Stored data:
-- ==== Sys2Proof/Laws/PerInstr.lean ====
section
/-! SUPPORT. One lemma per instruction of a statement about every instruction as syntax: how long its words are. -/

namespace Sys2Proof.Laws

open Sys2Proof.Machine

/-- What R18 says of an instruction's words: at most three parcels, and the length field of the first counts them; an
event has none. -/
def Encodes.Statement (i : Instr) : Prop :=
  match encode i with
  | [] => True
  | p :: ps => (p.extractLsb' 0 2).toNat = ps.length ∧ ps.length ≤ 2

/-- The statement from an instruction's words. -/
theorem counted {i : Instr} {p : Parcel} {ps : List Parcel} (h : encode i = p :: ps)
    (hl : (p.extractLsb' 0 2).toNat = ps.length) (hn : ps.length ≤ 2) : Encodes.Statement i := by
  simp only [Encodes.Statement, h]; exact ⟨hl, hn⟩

* * *

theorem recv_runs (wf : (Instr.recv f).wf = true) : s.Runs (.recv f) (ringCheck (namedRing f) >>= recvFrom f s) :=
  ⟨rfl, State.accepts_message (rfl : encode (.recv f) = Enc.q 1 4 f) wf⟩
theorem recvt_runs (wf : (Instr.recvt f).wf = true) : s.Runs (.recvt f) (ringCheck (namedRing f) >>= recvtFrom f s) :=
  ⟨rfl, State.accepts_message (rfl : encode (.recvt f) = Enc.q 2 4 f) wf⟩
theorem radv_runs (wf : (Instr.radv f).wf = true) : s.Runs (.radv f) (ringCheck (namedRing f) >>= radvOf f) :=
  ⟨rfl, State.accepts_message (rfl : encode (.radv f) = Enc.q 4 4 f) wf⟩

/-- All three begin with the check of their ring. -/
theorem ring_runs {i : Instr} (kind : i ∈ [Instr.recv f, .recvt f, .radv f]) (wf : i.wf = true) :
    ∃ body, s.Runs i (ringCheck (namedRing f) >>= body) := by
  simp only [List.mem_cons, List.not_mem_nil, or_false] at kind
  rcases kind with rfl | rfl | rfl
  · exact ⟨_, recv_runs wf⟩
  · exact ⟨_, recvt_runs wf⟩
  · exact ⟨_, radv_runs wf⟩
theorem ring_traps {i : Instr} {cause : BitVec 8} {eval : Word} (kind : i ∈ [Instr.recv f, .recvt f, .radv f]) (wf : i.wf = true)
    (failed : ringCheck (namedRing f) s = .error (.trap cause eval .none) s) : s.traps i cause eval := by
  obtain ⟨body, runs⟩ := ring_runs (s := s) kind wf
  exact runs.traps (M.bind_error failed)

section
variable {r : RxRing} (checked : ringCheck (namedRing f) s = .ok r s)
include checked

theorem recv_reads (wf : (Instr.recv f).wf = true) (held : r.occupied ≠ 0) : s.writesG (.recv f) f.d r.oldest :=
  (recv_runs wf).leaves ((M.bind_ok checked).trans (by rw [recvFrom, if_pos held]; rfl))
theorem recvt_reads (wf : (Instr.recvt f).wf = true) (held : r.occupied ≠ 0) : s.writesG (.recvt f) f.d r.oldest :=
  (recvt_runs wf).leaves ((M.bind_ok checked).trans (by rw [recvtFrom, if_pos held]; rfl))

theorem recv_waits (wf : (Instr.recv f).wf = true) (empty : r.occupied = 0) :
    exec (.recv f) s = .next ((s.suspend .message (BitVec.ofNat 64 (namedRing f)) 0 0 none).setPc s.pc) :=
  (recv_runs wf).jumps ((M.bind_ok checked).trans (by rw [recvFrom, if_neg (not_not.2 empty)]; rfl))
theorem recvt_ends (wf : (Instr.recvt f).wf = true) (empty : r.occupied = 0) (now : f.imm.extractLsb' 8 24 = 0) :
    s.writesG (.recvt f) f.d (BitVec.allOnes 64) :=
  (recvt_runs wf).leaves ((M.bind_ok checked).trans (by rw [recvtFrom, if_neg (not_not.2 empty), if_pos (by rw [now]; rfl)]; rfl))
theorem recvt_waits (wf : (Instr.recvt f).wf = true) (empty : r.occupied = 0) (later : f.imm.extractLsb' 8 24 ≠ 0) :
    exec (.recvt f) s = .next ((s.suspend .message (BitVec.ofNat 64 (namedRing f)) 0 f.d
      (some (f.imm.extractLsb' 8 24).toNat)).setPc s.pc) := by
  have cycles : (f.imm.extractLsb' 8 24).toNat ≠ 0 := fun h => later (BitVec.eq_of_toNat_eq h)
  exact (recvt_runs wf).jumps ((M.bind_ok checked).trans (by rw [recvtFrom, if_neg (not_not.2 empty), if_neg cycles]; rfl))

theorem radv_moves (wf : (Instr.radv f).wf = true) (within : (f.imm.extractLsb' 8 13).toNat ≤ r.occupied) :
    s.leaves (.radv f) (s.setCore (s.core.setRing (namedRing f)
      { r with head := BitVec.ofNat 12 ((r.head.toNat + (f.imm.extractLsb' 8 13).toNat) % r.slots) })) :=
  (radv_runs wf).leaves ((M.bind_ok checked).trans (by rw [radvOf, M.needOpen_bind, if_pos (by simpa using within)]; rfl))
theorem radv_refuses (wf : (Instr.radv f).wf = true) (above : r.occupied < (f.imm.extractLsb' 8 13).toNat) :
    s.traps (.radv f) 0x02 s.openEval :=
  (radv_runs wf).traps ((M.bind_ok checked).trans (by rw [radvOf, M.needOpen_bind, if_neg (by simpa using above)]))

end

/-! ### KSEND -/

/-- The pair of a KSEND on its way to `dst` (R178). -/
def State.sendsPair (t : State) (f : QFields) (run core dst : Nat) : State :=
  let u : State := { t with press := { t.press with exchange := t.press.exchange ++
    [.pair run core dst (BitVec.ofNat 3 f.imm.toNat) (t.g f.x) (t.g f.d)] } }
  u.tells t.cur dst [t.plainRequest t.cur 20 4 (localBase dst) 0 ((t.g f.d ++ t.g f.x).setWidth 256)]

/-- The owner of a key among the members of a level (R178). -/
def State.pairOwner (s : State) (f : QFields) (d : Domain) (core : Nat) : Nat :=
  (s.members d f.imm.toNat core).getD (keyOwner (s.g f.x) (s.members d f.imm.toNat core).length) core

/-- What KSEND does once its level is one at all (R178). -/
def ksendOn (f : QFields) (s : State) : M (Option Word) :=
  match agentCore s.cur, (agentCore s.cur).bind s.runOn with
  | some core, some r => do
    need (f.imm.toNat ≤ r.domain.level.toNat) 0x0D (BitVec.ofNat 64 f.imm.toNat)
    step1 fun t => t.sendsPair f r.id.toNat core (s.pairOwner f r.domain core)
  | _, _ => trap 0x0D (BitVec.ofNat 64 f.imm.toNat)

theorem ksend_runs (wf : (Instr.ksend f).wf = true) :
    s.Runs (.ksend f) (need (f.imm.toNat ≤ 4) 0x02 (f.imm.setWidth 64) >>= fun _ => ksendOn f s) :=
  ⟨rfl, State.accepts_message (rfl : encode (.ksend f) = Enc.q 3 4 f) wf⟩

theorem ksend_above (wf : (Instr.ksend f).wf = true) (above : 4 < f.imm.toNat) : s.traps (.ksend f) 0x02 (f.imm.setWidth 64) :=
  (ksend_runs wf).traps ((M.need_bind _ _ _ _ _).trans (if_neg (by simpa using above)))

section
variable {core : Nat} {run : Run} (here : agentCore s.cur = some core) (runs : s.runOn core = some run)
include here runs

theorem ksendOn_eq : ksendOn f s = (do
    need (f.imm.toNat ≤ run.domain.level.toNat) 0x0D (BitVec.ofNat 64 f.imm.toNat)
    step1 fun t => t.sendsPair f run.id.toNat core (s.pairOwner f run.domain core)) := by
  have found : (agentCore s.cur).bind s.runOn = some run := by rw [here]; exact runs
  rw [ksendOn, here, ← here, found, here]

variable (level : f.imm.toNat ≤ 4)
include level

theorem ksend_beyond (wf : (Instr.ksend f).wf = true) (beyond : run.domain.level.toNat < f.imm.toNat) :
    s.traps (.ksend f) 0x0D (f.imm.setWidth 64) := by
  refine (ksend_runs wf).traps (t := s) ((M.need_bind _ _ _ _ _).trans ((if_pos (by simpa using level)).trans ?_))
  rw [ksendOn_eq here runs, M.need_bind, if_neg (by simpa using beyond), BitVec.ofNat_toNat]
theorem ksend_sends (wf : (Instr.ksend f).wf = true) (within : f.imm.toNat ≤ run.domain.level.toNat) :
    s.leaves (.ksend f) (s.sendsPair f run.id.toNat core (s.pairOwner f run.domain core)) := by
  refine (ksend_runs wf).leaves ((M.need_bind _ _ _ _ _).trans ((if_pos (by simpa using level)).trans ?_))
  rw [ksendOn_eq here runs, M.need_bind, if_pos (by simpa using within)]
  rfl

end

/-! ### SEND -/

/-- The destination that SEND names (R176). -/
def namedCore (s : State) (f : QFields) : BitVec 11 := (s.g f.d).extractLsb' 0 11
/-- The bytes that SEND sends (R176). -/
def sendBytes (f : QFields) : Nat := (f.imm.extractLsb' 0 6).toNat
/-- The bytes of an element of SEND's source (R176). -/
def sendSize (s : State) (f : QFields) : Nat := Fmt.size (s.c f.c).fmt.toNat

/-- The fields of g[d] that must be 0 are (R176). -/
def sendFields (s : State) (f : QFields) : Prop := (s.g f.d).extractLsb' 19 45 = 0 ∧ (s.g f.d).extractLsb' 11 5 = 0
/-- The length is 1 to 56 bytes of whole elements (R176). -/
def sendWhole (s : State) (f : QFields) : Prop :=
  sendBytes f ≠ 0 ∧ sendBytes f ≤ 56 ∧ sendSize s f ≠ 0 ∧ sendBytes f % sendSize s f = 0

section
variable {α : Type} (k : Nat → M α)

### The problem
From the records above, reproduce exactly the lines from the one with "-- ==== Sys2Proof/Laws/PerInstr.lean" to the one with "simp only [Encodes.Statement, h];", both included, and no others.

### Answer to this task
-- ==== Sys2Proof/Laws/PerInstr.lean ====
section
/-! SUPPORT. One lemma per instruction of a statement about every instruction as syntax: how long its words are. -/

namespace Sys2Proof.Laws

open Sys2Proof.Machine

/-- What R18 says of an instruction's words: at most three parcels, and the length field of the first counts them; an
event has none. -/
def Encodes.Statement (i : Instr) : Prop :=
  match encode i with
  | [] => True
  | p :: ps => (p.extractLsb' 0 2).toNat = ps.length ∧ ps.length ≤ 2

/-- The statement from an instruction's words. -/
theorem counted {i : Instr} {p : Parcel} {ps : List Parcel} (h : encode i = p :: ps)
    (hl : (p.extractLsb' 0 2).toNat = ps.length) (hn : ps.length ≤ 2) : Encodes.Statement i := by
  simp only [Encodes.Statement, h]; exact ⟨hl, hn⟩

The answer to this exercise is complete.